AI-Driven Digital Twin for Millimeter-Wave Photonic Fronthaul Links
Francisco Pastor Naranjo (Universitat Politècnica de València & Instituto Universitario de Investigacion en Tecnología Centrada en el Ser Humano, Spain); Jaime Romero Huedo (Polytechnic University of Valencia, Spain); Jose Mora (Universidad Politécnica de Valencia, Spain); Valery Naranjo (Polytechnic University of Valencia, Spain); Beatriz Ortega (ITEAM Research Institute, Spain)
This paper introduces a machine learning-based Digital Twin for Optical Networks (DTON) to model and optimize the performance of millimeter-wave (mmW) photonic fronthaul links. Using an experimentally validated simulation framework, we generate a dataset of 1,100 configurations linking key system parameters to multiple Quality of Transmission (QoT) metrics. Three machine learning models-Gaussian Process Regression (GPR), Artificial Neural Networks (ANNs), and Extreme Gradient Boosting (XGBoost)-are trained to predict these metrics, with ANN and XGBoost demonstrating superior accuracy. Furthermore, Particle Swarm Optimization (PSO) and Genetic Algorithms (GA) are applied to identify optimal system configurations that enhance performance while minimizing power consumption. The results highlight the potential of AI-driven digital twins for real-time network optimization, paving the way for more adaptive and efficient next-generation optical-wireless systems.
NetSimGym: the Gymnasium for Reinforcement Learning in Networking Research
Inho Cha (Korea University, Korea (South)); Seungjae Shin (Electronics and Telecommunications Research Institute, Korea (South)); Kihoon Kim (University of Korea, Korea (South)); Yerin Ahn (Korea University, Korea (South)); Tae-Yeon Kim (ETRI, Korea (South)); Sangheon Pack (Korea University, Korea (South))
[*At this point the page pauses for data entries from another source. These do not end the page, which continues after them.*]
-- ==== Sys2Proof/Tests/Slice0.lean ====
section
/-! SUPPORT. Tests of the model, expected values from 95_test_vectors.md, and for every statement with hypotheses
a state and operands that meet them. -/

namespace Sys2Proof.Tests

open Sys2Proof Sys2Proof.Machine

/-! ## Helpers -/

/-- The state after constructing `program` (47_host_operations.md R116). -/
def machine (program : List Word) : State :=
  { State.reset with mem := Memory.ofWords 0 program, hwm := program.length }

/-- The next state of an outcome. -/
def next : Outcome → Option State
  | .next t => some t
  | .fault _ => none
  | .refused _ => none

/-- One step, and what it leaves in `IP`, the cell `a`, and `HWM`. -/
def cellAfter (a : Nat) (s : State) : Option (Word × Word × Nat) :=
  (next (step s)).map fun t => (t.ip, t.mem.read a, t.hwm)

/-- One step, and what it leaves in `IP`. -/
def ipAfter (s : State) : Option Word := (next (step s)).map (·.ip)

/-- One step, and the fault it records. -/
def faultAfter (s : State) : Option FaultRecord := (next (step s)).bind (·.fault)

theorem test_machine_is_construction : construct [3, 0, 99] = some (machine [3, 0, 99]) := by decide

/-! ## Ill-formed instructions are refused by WellFormed (30_encoding.md R58) -/

theorem test_illFormed_add : (Instr.add ⟨.immediate, 1⟩ ⟨.immediate, 2⟩ ⟨.immediate, 3⟩).wellFormed = false := by
  decide
theorem test_illFormed_mul : (Instr.mul ⟨.position, 1⟩ ⟨.relative, 2⟩ ⟨.immediate, 3⟩).wellFormed = false := by
  decide
theorem test_illFormed_in : (Instr.inp ⟨.immediate, 5⟩).wellFormed = false := by decide
theorem test_illFormed_lt : (Instr.lt ⟨.position, 1⟩ ⟨.position, 2⟩ ⟨.immediate, 3⟩).wellFormed = false := by decide
theorem test_illFormed_eq : (Instr.eq ⟨.position, 1⟩ ⟨.position, 2⟩ ⟨.immediate, 3⟩).wellFormed = false := by decide
theorem test_wellFormed_sources : (Instr.jt ⟨.immediate, 1⟩ ⟨.immediate, 2⟩).wellFormed = true ∧
    (Instr.out ⟨.immediate, 1⟩).wellFormed = true ∧ Instr.hlt.wellFormed = true := by decide

/-! ## Decoding, from 95_test_vectors.md section 2.1 and the programs of sections 1 and 3 -/

theorem test_decode_add : decode .fault [21101, 41, 1, 5] =
    .ok (.add ⟨.immediate, 41⟩ ⟨.immediate, 1⟩ ⟨.relative, 5⟩, []) := by decide
theorem test_decode_mul : decode .fault [1002, 4, 3, 4] =
    .ok (.mul ⟨.position, 4⟩ ⟨.immediate, 3⟩ ⟨.position, 4⟩, []) := by decide
theorem test_decode_in : decode .fault [203, -5, 99] = .ok (.inp ⟨.relative, -5⟩, [99]) := by decide
theorem test_decode_out : decode .fault [204, -1] = .ok (.out ⟨.relative, -1⟩, []) := by decide
theorem test_decode_jt : decode .fault [105, 1, 2] = .ok (.jt ⟨.immediate, 1⟩ ⟨.position, 2⟩, []) := by decide
theorem test_decode_jf : decode .fault [1006, 101, 0] = .ok (.jf ⟨.position, 101⟩ ⟨.immediate, 0⟩, []) := by decide
theorem test_decode_lt : decode .fault [20107, 1, 18, 20] =
    .ok (.lt ⟨.immediate, 1⟩ ⟨.position, 18⟩ ⟨.relative, 20⟩, []) := by decide
theorem test_decode_eq : decode .fault [1108, -1, 8, 3] =
    .ok (.eq ⟨.immediate, -1⟩ ⟨.immediate, 8⟩ ⟨.position, 3⟩, []) := by decide
theorem test_decode_arb : decode .fault [109, 1000] = .ok (.arb ⟨.immediate, 1000⟩, []) := by decide
theorem test_decode_hlt : decode .fault [99, 5] = .ok (.hlt, [5]) := by decide

theorem test_decode_unknownOpcode : decodeWord .fault 0 = .error (.unknownOpcode 0) ∧
    decodeWord .fault 100 = .error (.unknownOpcode 0) ∧ decodeWord .fault 98 = .error (.unknownOpcode 98) ∧
    decodeWord .fault 30077 = .error (.unknownOpcode 77) := by decide
theorem test_decode_stray : decodeWord .fault 1104 = .error (.decodeError 1104) ∧
    decodeWord .fault 10005 = .error (.decodeError 10005) ∧ decodeWord .fault 199 = .error (.decodeError 199) ∧
    decodeWord .fault 100001 = .error (.decodeError 100001) ∧
    decodeWord .fault 9223372036854775807 = .error (.decodeError 9223372036854775807) := by decide
theorem test_decode_negative : decodeWord .fault (-1) = .error (.decodeError (-1)) ∧
    decodeWord .fault (-1101) = .error (.decodeError (-1101)) := by decide
theorem test_decode_modes : decodeWord .fault 103 = .error (.illegalWriteMode 1) ∧
    decodeWord .fault 11101 = .error (.illegalWriteMode 3) ∧ decodeWord .fault 309 = .error (.badModeDigit 1 3) ∧
    decodeWord .fault 13301 = .error (.badModeDigit 1 3) ∧ decodeWord .fault 31101 = .error (.badModeDigit 3 3) := by
  decide
/-- 30_encoding.md R61: under `ignore`, `1099` is a halt and `100001` is an add. -/
theorem test_decode_ignore : decodeWord .ignore 1099 = decodeWord .fault 99 ∧
    decodeWord .ignore 100001 = decodeWord .fault 1 := by decide

/-! ## The host's numbering (log 13) -/

theorem test_decodeTableWord : decodeTableWord 8 4 = some (.out ⟨.position, 0⟩) ∧
    decodeTableWord 16 1105 = some (.jt ⟨.immediate, 0⟩ ⟨.immediate, 0⟩) ∧
    decodeTableWord 64 99 = some .hlt ∧ decodeTableWord 8 0 = none := by decide
theorem test_withFetchWord_runs_it : (next (step (State.reset.withFetchWord 16 104))).map (·.outq) = some [0] ∧
    (next (step (State.reset.withFetchWord 8 99))).map (·.halted) = some true := by decide

/-! ## One step of each instruction, 95_test_vectors.md sections 2.3 to 2.8 -/

theorem test_add_wraps : cellAfter 0 (machine [1101, 9223372036854775807, 1, 0]) =
    some (4, -9223372036854775808, 4) := by decide
theorem test_add_same_cell : cellAfter 5 (machine [1, 5, 5, 5, 99, 21]) = some (4, 42, 6) := by decide
theorem test_mul_wraps : cellAfter 0 (machine [1102, 3037000500, 3037000500, 0]) =
    some (4, -9223372036709301616, 4) := by decide
theorem test_mul_signed : cellAfter 0 (machine [1102, -3, -7, 0]) = some (4, 21, 4) := by decide
theorem test_lt_signed : cellAfter 0 (machine [1107, 9223372036854775807, -9223372036854775808, 0]) =
    some (4, 0, 4) ∧
    cellAfter 0 (machine [1107, -9223372036854775808, 9223372036854775807, 0]) = some (4, 1, 4) := by decide
theorem test_lt_strict : cellAfter 0 (machine [1107, 2, 2, 0]) = some (4, 0, 4) := by decide
theorem test_eq_signs : cellAfter 0 (machine [1108, -1, 1, 0]) = some (4, 0, 4) := by decide
theorem test_eq_unwritten : cellAfter 0 (machine [8, 50, 51, 0, 99]) = some (4, 1, 5) := by decide
theorem test_in_pops_front : (next (step { machine [3, 0, 99] with inq := [42, 43] })).map
    (fun t => (t.mem.read 0, t.inq, t.ip)) = some (42, [43], 2) := by decide
theorem test_in_suspends : next (step (machine [3, 0, 99])) = some (machine [3, 0, 99]) ∧
    stepOutcome Config.params (machine [3, 0, 99]) = .suspends (machine [3, 0, 99]) := by decide
theorem test_out_relative : (next (step { machine [204, -1] with rb := 1 })).map (fun t => (t.outq, t.ip)) =
    some ([204], 2) := by decide
theorem test_out_appends : (next (step { machine [104, 8] with outq := [7] })).map (·.outq) = some [7, 8] := by
  decide
theorem test_jt : ipAfter (machine [1105, -5, 7]) = some 7 ∧ ipAfter (machine [1105, 0, 7]) = some 3 ∧
    ipAfter (machine [1105, 1, -7]) = some (-7) := by decide
theorem test_jt_indirect : ipAfter (machine [5, 0, 2]) = some 2 ∧ ipAfter (machine [105, 1, 2]) = some 2 := by decide
theorem test_jf : ipAfter (machine [1106, 0, 7]) = some 7 ∧ ipAfter (machine [1106, 1, 7]) = some 3 ∧
    ipAfter (machine [6, 50, 2]) = some 2 := by decide
theorem test_jf_untaken_target_faults : faultAfter (machine [6, 0, -4]) =
    some { cause := .addressFault (.operand 2) (-4), ip := 0, word := some 6 } := by decide
theorem test_arb_reads_with_old_base : (next (step { machine [209, -3] with rb := 3 })).map
    (fun t => (t.rb, t.ip)) = some (212, 2) := by decide
theorem test_arb_wraps : (next (step { machine [109, 1] with rb := 9223372036854775807 })).map (·.rb) =
    some (-9223372036854775808) := by decide
theorem test_hlt : next (step (machine [99])) = some { machine [99] with halted := true } := by decide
Gymnasium (Gym) is a de facto framework for building a target environment of reinforcement learning (RL)-based control and optimization. Therefore, there are several efforts to interwork existing network simulators (e.g., ns-3) with Gym for RL-based networking research. In an effort to provide a new alternative RL playground for networking research, we developed NetSimGym, a wrapper framework that interconnects NetSim, which provides rich and convenient features for network simulations, and Gym. NetSimGym provides a set of core functions to exchange observation, reward, action, and related information between Gym and NetSim through the Protocol Buffers (protobuf)-based messaging interface. This enables NetSim users to easily integrate various RL algorithms with NetSim without needing to implement a data exchange and synchronization mechanism. We open the source code of NetSimGym under the Massachusetts Institute of Technology (MIT) license and expect it to be useful to NetSim users who want to adopt RL in research and development.